No better example can possibly be provided than by Stieg Larsson’s The Girl with the Dragon Tattoo, published in 2008 by Maclehose Press, an imprint of Quercus.

Stieg Larsson was born in Sweden in 1954 and was a very successful journalist until he wrote what became a trilogy of crime novels that have already sold more than 5 million copies worldwide. Sadly, soon after delivering his three crime novels to his publisher, he unexpectedly died and, therefore, was never to see the worldwide phenomenon his work has become.

Beautifully translated from the Swedish by Reg Keeland, The Girl with the Dragon Tattoos is an exceptionally ambitious debut novel and a potent package. It boasts a timely overriding theme of corporate corruption at the very highest level, a remarkable punk heroine, a fascinating portrait of some aspects of modern Sweden and a steadily accelerating narrative of great verve and brio.

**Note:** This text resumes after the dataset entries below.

/-- CROCUS and TAGC (R467, R425). -/
def tagWrite (m : Word) (ag : Agent) (a : Nat) (w : Word) : State → State :=
  if a = Reg.crocusCfg then crocusCfgWrite ag w
  else if a = Reg.crocusSet then crocusSetWrite ag w
  else if a = Reg.crocusBaseReq then crocusBaseReq ag w
  else if a = Reg.crocusCntClr then crocusCntClr ag w
  else if (tagcBytes a w).isSome then tagcConfigWrite ag a w
  else if a = Reg.tagcFieldWlock then tagcWlockWrite ag w
  else if a = Reg.tagcPwCtrl then tagcPwWrite ag w
  else if a = Reg.tagcPwValue then tagcPwValueWrite ag w
  else if a = Reg.tagcCntCtrl then tagcCntWrite ag w
  else if a = Reg.tagcCntClr then tagcCntClr ag w
  else plainWrite m ag a w

/-- The six return-band pages (R337–R339, R362–R364): DEF acts at once while the radio is unclaimed (R325), and a code at the tuner
follows at TUNE's own row. -/
def radioWrite (m : Word) (ag : Agent) (a : Nat) (w : Word) : State → State :=
  if a = Reg.rbSynReq then rbSynReqWrite ag w
  else if a = Reg.rbSynDef then
    checkedWrite m ag a (decide (4 < fld w 3 0 ∨ 4 < fld w 18 15)) w (fun s => radioIdle s.now s)
  else if a = Reg.rbSynCntClr then rbSynCntClr ag w
  else if a = Reg.rbRxCntClr then rbRxCntClr ag w
  else if a = Reg.rbDemCntClr then rbDemCntClr ag w
  else if a = Reg.rbDecCntClr then rbDecCntClr ag w
  else if a = Reg.rbTxCtrl then rbTxCtrlWrite ag w
  else if a = Reg.rbTxCntClr then rbTxCntClr ag w
  else if a = Reg.rbAntMode then checkedWrite m ag a (decide (fld w 1 0 = 3)) w fixInput
  else if a = Reg.rbAntMmCfg then checkedWrite m ag a (decide (fld w 23 22 = 3)) w id
  else if a = Reg.rbAntStatus then
    checkedWrite m ag a false w (fun s => irqLevel Page.rbAnt 1 (s.rb Reg.rbAntStatus 2) s)
  else if a = Reg.rbAntCntClr then rbAntCntClr ag w
  else plainWrite m ag a w

/-- MBOX, SENS, LOG, UPD, CAL, PINMUX and DBG. -/
def mgtWrite (m : Word) (ag : Agent) (a : Nat) (w : Word) : State → State :=
  if a = Reg.mboxReq ∨ (Reg.mboxArg 0 ≤ a ∧ a ≤ Reg.mboxArg 63) then mboxPlainWrite ag a w
  else if a = Reg.mboxCtrl then mboxCtrlWrite ag w
  else if a = Reg.sensThermCfg then thermCfgWrite ag w
  else if a = Reg.sensCntClr then sensCntClr ag w
  else if a = Reg.logSel then logSelWrite ag w
  else if a = Reg.logCtrl then logCtrlWrite ag w
  else if a = Reg.updTarget then updTargetWrite ag w
  else if a = Reg.updCtrl then updCtrlWrite ag w
  else if a = Reg.updData then updDataWrite ag w
  else if a = Reg.calReq then calReqWrite ag w
  else if a = Reg.dbgInject then injectWrite ag w
  else if a = Reg.dbgCntClrAll then cntClrAllWrite ag w
  else plainWrite m ag a w

/-- A write to the register that a row of page `p` lists at address `a`. -/
def rowWrite (m : Word) (ag : Agent) (k : StepOf) (a : Nat) (w : Word) : State → State :=
  let p := a / 0x1000
  if p ≤ 4 then sysWrite m ag a w
  else if p = 5 then queueWrite m ag a w
  else if p ≤ 7 then evfWrite m ag k a w
  else if p = 8 then ftbWrite m ag a w
  else if p ≤ 0xa then cvuWrite m ag a w
  else if p = 0xb then lspWrite m ag a w
  else if p ≤ 0xf then feWrite m ag (p - 0xc) a w
  else if p ≤ 0x1b then coilWrite m ag (p - 0x10) a w
  else if p = 0x1c then fwgtWrite m ag a w
  else if p ≤ 0x1e then tagWrite m ag a w
  else if p ≤ 0x24 then radioWrite m ag a w
  else mgtWrite m ag a w

/-! ## Every address -/

/-- A host write to a memory window (R132); an unmapped address takes none (R131). -/
def spaceWrite (a : Nat) (w : Word) : State → State :=
  if sessBase ≤ a ∧ a < sessBase + 0xc000 then windowWrite a (sessionRamWrite a w)
  else if (poolBase ≤ a ∧ a < poolBase + 0x20000) ∨ (imageBase ≤ a ∧ a < imageBase + 0x40000) then
    windowWrite a (refusalErr Page.sys Err.ownerDenied a 0)
  else if scoreBase ≤ a ∧ a < scoreBase + 0x10000 then windowWrite a (scoreWrite (a - scoreBase) w)
  else if tagBase ≤ a ∧ a < tagBase + 0x4000 then windowWrite a (viewAccess true (a - tagBase) w)
  else id

/-- Whether an address lies in the port windows of the QUEUE page (R106). -/
def isPort (a : Nat) : Bool := decide (0x5400 ≤ a ∧ a < 0x6000)

/-- A write of the word `w`, of which the bits `m` are carried, by an agent to byte address `a`; `k` is the player of a WRITE step,
with its target tick. Only the host reaches the windows (R106, R132); a reserved offset takes no write and no error, whatever the state
of its page (R9). -/
def busWrite (m : Word) (ag : Agent) (k : StepOf) (a : Nat) (w : Word) : State → State :=
  if !pageExists (a / 0x1000) then (if ag = .host then spaceWrite a w else id)
  else if isPort a then (if ag = .host ∧ a < 0x5800 then cmdPortWrite w else id)
  else if a % 0x1000 < 0x40 then headerWrite ag (a / 0x1000) (a % 0x1000) w
  else if (rowAt a).isNone then id
  else rowWrite m ag k a w

/-- REGISTER_WRITE (R139): at the word boundary below the address. -/
def execRegisterWrite (ag : Agent) (addr : Nat) (w : Word) (s : State) : Host.Outcome State Fault Refusal :=
  .next (busWrite (BitVec.allOnes 32) ag (0, none) (addr / 4 * 4) w s)

/-! ## WRITE steps (R296) -/

/-- The bits of a register that hold what was written to them, as a masked write keeps them: the fields of access type RW, RWL and
RWS, from the shadow where a write would go to it (R145). -/
def State.kept (s : State) (a : Nat) : Word :=
  let o := a % 0x1000
  if o < 0x40 then
    s.reg a &&& (if o = 0x08 then 7 else if o = 0x14 then BitVec.allOnes 32 else if o = 0x20 then 1 else if o = 0x24 then 3
      else if o = 0x30 then 0x13 else 0)
  else
    match rowAt a with
    | none => 0
    | some r =>
      ((s.tagcRead a).getD (if s.rb (Reg.stageCtrl (a / 0x1000)) 0 then s.merged a else s.reg a)) &&&
        r.maskOf (fun f => f.acc.stores)

/-- A masked write by player `k` (R296): the bits set in MASK take VALUE, and the others, in the shadow too, keep their value. -/
def maskedWrite (k : StepOf) (a data : Nat) (s : State) : State :=
  let m := wd (data / 2 ^ 32)
  let w := (s.kept a &&& ~~~ m) ||| (wd data &&& m)
  let t := busWrite m .larkspur k a w s
  if hasStaged a then setShade a ((t.shade a &&& (m ||| ~~~ stagedMask a)) ||| (s.shade a &&& ~~~ m &&& stagedMask a)) t else t

/-- The code with which a write is refused (R302): the one that the page, or SYS, would record as its first error. -/
def refusedBy (a : Nat) (eff : State → State) (s : State) : Option Nat :=
  let t := eff (setReg (Reg.errCode (a / 0x1000)) 0 (setReg (Reg.errCode Page.sys) 0 s))
  [t.rf (Reg.errCode (a / 0x1000)) 7 0, t.rf (Reg.errCode Page.sys) 7 0].find? (fun e =>
    e == Err.modeAbort || e == Err.swapRejected || e == Err.secureDenied || e == Err.ownerDenied || e == Err.notQuiesced)

/-- A WRITE step acts (R296): the masked write, and the report of its refusal (R302). -/
def stepWrite (x : StepWrite) (a : Nat) (s : State) : State :=
  let f := maskedWrite (x.player, some x.target) a x.data
  let t := f s
  match refusedBy a f s with
  | none => t
  | some e => stepRefused x.player x.slot e x.index t

/-- The register that a WRITE step names (R295). -/
def stepAddr (operand : Nat) : Nat := operand / 2 ^ 16 % 64 * 0x1000 + 4 * (operand % 1024)

/-- WRITE_STEP (R296, R299): on its tick, or as soon as its page has it, unless a commit holds it (R147). -/
def execWriteStep (k : PlayerIx) (s : State) : Host.Outcome State Fault Refusal :=
  .next (takeAny k 0xa (fun i s =>
    let a := stepAddr i.operand
    let x : StepWrite := ⟨k, i.index, i.target, i.data, i.slot⟩
    let t := passTo i.act s
    let u := sif (t.pageUp (a / 0x1000)) (stepActed k (a / 0x1000) i i.act i.act) t
    if t.holdsWrite .larkspur a then { u with heldWrites := u.heldWrites ++ [⟨.larkspur, a, 0, some x⟩] }
    else stepWrite x a u) s)

/-! ## Writes that a commit held (R147, R308) -/

/-- A held write takes effect. -/
def heldWrite (h : HeldWrite) : State → State :=
  match h.step with
  | none => busWrite (BitVec.allOnes 32) h.ag (0, none) h.addr h.w
  | some x => stepWrite x h.addr

/-- The held writes take effect in the order in which they came. -/
def giveHeld (s : State) : State := s.heldWrites.foldl (fun t h => heldWrite h t) { s with heldWrites := [] }

/-- Whether a held write is to the page of the block resets: a block reset, or a write that waits behind one (R149). -/
def HeldWrite.late (h : HeldWrite) : Bool := h.addr / 0x1000 == Page.rst

/-- After the commit tick `C` the held writes take effect, and the block resets on C + 1 (R308), to which the command moves the time when
there is one. -/
def giveAfter (C : Nat) (s : State) : State :=
  let l := s.heldWrites.filter HeldWrite.late
  let t := giveHeld { s with heldWrites := s.heldWrites.filter (fun h => !h.late) }
  if l = [] then t else giveHeld { passTo (C + 1) t with heldWrites := l ++ t.heldWrites }

/-- COMMIT_MARGIN (R308): the participants are fixed on M; an aborted commit holds nothing any longer. -/
def execCommitMargin (s : State) : Host.Outcome State Fault Refusal :=
  .next (match s.commit with
    | none => s
    | some c =>
      if c.issued then s
      else
        let t := commitMark c s
        if t.commit.isNone then giveHeld t else t)

/-- COMMIT_APPLY (R308): every participant applies on the commit tick, what the commit held takes effect after it, and held block resets
run on the tick after. -/
def execCommitApply (s : State) : Host.Outcome State Fault Refusal :=
  .next (match s.commit with
    | none => s
    | some c => if c.issued then giveAfter c.tick (commitAct c s) else s)

end Sys2Proof.Machine
end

The industrialist, Henrik Vanger, is tormented by the loss of a teenager years earlier. Mikael Blomkvist, a corporate affairs journalist delves into the Vangers’ past to attempt to uncover the truth behind the unsolved mystery. He is assisted in the investigation by Lisbeth Salander, the abused, enigmatic, delinquent and dangerous security specialist.

This is a very Nordic, brooding type of novel which scores on every front – characters, story, atmosphere and translation.

If you want a lift out of the constant everyday gloom at home, go out and buy this extraordinary novel, but beware, the sequel – The Girl who Played with Fire – is a must also!